Stored data entries
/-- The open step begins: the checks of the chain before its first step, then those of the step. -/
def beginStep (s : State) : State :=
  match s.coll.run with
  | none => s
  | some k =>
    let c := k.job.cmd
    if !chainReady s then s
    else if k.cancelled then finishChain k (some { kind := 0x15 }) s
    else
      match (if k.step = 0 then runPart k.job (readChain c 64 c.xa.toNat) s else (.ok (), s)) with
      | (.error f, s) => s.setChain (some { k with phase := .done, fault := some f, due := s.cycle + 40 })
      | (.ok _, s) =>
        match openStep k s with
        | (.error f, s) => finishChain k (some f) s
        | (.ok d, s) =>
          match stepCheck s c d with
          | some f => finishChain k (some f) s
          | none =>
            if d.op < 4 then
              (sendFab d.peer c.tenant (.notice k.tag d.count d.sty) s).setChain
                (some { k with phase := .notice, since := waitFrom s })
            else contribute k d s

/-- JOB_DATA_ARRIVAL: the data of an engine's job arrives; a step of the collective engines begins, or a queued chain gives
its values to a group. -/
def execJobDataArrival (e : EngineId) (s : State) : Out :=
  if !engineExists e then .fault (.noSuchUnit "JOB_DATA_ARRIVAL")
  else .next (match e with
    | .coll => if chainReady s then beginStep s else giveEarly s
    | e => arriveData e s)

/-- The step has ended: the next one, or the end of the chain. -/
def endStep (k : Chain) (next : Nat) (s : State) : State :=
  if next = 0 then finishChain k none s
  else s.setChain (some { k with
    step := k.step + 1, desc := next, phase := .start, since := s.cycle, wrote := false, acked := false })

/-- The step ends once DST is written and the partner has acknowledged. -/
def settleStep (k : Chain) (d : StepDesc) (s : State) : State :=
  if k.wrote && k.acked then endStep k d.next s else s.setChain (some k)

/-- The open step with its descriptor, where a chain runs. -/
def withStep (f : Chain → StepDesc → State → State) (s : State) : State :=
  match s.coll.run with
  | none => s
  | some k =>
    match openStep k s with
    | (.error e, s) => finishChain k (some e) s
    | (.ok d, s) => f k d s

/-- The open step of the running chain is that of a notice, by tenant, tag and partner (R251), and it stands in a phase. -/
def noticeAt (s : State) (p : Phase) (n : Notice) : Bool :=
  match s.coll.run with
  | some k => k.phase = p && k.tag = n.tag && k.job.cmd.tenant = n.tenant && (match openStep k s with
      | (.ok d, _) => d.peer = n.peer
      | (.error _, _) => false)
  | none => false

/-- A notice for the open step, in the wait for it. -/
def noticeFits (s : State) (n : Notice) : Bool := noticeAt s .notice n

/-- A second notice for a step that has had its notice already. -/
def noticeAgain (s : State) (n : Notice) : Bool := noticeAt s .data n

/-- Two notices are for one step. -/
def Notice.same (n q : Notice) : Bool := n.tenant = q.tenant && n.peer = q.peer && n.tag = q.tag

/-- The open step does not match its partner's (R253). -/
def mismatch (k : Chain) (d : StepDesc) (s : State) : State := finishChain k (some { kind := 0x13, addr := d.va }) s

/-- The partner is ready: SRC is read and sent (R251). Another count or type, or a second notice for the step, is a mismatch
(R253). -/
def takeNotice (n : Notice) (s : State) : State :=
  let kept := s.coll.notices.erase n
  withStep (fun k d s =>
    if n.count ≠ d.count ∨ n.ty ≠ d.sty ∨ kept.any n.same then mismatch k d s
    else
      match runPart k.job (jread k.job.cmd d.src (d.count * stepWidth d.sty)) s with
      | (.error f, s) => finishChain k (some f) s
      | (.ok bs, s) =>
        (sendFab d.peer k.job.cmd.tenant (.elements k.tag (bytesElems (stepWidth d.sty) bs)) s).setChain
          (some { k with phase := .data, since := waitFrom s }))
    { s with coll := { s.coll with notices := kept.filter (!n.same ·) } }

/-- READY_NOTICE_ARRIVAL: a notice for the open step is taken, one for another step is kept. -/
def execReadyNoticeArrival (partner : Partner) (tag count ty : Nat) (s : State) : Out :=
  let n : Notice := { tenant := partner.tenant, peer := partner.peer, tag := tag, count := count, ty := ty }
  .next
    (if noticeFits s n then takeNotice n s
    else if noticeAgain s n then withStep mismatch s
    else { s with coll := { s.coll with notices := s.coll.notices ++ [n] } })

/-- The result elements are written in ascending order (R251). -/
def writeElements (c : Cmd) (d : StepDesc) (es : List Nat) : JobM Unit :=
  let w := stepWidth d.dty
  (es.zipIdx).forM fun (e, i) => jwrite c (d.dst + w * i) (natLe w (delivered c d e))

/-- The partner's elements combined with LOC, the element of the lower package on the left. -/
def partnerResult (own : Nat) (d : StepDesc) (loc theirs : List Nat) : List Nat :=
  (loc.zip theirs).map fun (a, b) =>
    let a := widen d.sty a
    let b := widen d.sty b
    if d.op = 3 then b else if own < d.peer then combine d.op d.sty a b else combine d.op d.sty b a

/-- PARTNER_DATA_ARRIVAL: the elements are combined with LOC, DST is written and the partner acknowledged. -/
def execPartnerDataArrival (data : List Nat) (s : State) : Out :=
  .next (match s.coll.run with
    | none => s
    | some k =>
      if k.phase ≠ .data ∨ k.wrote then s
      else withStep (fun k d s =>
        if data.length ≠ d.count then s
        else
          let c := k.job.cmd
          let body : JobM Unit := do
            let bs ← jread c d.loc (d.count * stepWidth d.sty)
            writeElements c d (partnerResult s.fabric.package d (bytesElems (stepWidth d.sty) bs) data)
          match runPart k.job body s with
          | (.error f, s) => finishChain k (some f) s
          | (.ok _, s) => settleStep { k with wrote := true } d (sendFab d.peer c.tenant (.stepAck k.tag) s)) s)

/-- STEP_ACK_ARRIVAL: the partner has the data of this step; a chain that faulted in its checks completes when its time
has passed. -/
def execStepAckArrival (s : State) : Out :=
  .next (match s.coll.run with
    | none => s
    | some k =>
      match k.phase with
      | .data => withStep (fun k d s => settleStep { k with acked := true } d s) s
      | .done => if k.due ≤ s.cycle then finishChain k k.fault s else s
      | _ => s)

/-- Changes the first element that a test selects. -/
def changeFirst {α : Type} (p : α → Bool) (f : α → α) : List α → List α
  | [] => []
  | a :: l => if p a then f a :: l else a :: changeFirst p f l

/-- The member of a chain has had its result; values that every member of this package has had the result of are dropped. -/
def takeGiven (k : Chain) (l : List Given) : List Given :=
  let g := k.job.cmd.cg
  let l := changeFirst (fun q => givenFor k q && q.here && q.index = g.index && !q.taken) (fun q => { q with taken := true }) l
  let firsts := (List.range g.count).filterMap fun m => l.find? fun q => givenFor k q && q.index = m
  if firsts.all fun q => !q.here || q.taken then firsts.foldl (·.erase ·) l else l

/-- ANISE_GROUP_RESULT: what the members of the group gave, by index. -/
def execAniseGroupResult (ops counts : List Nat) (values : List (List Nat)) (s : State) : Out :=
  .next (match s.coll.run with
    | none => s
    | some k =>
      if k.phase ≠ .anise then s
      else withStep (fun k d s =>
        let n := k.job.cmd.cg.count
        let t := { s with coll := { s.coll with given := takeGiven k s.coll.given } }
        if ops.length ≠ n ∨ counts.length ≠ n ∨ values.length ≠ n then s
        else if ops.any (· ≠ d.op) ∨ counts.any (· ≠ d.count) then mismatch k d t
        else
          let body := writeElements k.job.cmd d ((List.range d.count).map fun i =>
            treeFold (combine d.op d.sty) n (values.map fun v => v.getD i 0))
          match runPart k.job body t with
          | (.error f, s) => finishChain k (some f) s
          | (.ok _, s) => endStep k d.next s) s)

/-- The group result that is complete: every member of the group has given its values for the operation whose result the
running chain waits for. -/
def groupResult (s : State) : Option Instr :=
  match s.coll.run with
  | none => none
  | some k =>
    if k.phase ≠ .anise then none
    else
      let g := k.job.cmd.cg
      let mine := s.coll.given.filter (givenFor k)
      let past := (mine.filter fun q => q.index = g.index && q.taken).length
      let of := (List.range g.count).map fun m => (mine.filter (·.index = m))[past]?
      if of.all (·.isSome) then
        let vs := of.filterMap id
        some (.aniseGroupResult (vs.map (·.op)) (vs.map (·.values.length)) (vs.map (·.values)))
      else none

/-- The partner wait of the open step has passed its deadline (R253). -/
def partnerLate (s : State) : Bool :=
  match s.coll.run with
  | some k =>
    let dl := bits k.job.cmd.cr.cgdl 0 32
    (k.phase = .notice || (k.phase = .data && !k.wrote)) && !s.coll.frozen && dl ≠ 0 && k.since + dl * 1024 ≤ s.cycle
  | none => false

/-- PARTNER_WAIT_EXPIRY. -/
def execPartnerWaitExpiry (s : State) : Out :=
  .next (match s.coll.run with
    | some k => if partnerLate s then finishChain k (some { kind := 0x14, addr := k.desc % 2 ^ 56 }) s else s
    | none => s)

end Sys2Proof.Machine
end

* * *

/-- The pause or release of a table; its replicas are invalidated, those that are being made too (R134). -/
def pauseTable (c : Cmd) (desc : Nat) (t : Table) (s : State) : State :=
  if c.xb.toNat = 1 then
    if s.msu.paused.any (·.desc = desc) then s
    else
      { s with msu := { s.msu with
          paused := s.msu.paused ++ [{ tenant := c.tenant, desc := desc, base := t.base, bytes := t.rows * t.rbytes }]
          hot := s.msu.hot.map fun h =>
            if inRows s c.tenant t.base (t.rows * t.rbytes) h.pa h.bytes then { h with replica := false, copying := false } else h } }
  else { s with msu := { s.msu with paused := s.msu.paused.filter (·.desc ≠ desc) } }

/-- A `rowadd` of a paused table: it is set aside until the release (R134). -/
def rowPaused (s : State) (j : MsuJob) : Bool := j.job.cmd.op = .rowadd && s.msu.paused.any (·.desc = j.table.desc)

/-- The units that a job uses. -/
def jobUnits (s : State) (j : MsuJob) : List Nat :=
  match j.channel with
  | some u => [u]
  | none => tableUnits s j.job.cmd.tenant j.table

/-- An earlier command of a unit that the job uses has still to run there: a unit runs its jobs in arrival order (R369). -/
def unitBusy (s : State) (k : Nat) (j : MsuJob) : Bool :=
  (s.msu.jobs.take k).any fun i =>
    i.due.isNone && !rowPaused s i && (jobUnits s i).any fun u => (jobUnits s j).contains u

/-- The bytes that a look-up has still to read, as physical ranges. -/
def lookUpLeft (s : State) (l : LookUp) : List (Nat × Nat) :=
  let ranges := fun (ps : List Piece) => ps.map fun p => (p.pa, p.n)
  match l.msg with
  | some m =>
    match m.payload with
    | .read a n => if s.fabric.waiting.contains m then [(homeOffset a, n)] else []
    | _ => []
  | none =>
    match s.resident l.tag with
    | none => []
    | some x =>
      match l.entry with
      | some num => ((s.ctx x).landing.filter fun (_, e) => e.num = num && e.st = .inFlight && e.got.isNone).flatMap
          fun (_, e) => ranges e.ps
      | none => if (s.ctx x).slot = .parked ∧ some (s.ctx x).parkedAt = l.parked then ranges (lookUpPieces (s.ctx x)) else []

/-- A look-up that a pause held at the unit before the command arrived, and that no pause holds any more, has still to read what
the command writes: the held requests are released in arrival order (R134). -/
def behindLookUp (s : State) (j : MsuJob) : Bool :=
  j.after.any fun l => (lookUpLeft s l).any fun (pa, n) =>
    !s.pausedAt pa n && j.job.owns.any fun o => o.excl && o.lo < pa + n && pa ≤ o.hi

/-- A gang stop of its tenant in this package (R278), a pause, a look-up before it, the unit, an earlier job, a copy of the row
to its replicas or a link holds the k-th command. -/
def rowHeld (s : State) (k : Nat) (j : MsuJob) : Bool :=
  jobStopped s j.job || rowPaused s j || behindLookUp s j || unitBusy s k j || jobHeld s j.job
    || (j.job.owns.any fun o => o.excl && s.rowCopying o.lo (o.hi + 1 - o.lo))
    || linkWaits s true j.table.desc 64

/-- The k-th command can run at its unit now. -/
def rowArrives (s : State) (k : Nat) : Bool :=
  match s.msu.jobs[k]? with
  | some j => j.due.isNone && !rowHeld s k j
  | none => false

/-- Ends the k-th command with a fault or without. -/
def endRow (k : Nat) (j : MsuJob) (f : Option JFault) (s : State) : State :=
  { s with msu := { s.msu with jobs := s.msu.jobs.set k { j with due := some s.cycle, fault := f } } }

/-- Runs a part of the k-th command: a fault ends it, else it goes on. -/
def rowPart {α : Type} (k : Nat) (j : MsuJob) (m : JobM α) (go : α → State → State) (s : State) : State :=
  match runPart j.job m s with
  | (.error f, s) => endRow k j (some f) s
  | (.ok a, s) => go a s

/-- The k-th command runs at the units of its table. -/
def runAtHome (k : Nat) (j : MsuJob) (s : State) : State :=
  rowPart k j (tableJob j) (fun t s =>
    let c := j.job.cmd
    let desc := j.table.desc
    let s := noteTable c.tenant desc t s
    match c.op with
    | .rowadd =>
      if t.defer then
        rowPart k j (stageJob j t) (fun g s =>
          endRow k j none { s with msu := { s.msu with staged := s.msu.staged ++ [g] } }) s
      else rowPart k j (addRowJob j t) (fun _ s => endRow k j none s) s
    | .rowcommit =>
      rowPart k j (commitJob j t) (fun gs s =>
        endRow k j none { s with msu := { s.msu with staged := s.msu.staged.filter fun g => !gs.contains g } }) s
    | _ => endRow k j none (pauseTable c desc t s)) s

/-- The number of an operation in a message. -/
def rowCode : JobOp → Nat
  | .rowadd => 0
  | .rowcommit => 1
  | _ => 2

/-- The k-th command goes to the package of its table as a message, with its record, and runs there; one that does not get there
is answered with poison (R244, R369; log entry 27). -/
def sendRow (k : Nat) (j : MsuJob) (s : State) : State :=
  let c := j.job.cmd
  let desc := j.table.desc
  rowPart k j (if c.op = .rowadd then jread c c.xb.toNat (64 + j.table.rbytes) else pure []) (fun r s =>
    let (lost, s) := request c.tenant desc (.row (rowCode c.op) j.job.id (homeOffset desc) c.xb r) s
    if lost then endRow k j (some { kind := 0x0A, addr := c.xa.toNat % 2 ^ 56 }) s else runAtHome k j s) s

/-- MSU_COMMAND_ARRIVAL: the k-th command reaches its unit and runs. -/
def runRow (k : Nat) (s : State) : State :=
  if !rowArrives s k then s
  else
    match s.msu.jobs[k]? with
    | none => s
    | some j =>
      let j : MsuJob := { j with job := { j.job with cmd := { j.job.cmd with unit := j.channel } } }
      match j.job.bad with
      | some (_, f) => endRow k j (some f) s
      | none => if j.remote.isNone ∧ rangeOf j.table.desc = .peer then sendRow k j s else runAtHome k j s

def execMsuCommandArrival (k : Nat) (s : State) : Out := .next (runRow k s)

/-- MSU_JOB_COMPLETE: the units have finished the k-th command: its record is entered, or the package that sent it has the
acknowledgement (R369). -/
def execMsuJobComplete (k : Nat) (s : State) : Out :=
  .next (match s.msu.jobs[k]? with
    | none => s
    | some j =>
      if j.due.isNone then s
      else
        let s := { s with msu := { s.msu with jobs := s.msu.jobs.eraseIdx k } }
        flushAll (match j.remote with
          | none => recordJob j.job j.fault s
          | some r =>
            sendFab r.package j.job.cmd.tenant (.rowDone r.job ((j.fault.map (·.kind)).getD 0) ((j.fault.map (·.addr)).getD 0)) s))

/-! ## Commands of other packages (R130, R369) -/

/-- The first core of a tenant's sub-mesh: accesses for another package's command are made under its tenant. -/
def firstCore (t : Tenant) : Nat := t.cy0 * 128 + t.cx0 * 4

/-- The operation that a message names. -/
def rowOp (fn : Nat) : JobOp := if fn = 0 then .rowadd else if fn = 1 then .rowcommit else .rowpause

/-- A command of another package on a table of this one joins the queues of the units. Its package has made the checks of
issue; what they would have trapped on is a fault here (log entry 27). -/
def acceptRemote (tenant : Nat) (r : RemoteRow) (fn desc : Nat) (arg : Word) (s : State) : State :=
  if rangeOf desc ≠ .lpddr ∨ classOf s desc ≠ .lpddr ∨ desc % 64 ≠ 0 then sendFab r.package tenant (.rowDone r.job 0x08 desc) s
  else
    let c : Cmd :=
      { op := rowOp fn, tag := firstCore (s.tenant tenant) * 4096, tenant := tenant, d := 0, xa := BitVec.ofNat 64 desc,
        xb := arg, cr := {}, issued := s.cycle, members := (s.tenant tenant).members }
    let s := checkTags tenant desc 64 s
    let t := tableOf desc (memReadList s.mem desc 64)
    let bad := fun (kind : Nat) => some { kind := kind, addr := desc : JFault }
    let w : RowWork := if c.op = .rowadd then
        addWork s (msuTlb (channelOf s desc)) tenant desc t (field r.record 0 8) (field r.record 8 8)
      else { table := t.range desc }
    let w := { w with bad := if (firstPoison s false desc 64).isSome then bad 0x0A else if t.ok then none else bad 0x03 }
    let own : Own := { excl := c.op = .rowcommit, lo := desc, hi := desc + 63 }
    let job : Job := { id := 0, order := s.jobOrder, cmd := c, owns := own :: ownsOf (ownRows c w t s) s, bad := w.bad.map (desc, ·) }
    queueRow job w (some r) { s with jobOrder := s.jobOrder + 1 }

**EXERCISE INSTRUCTIONS:**
Read through the entries and copy each line in which "rowArrives" appears.

**RESULT OF THIS EXERCISE:**
def rowArrives (s : State) (k : Nat) : Bool :=
  if !rowArrives s k then s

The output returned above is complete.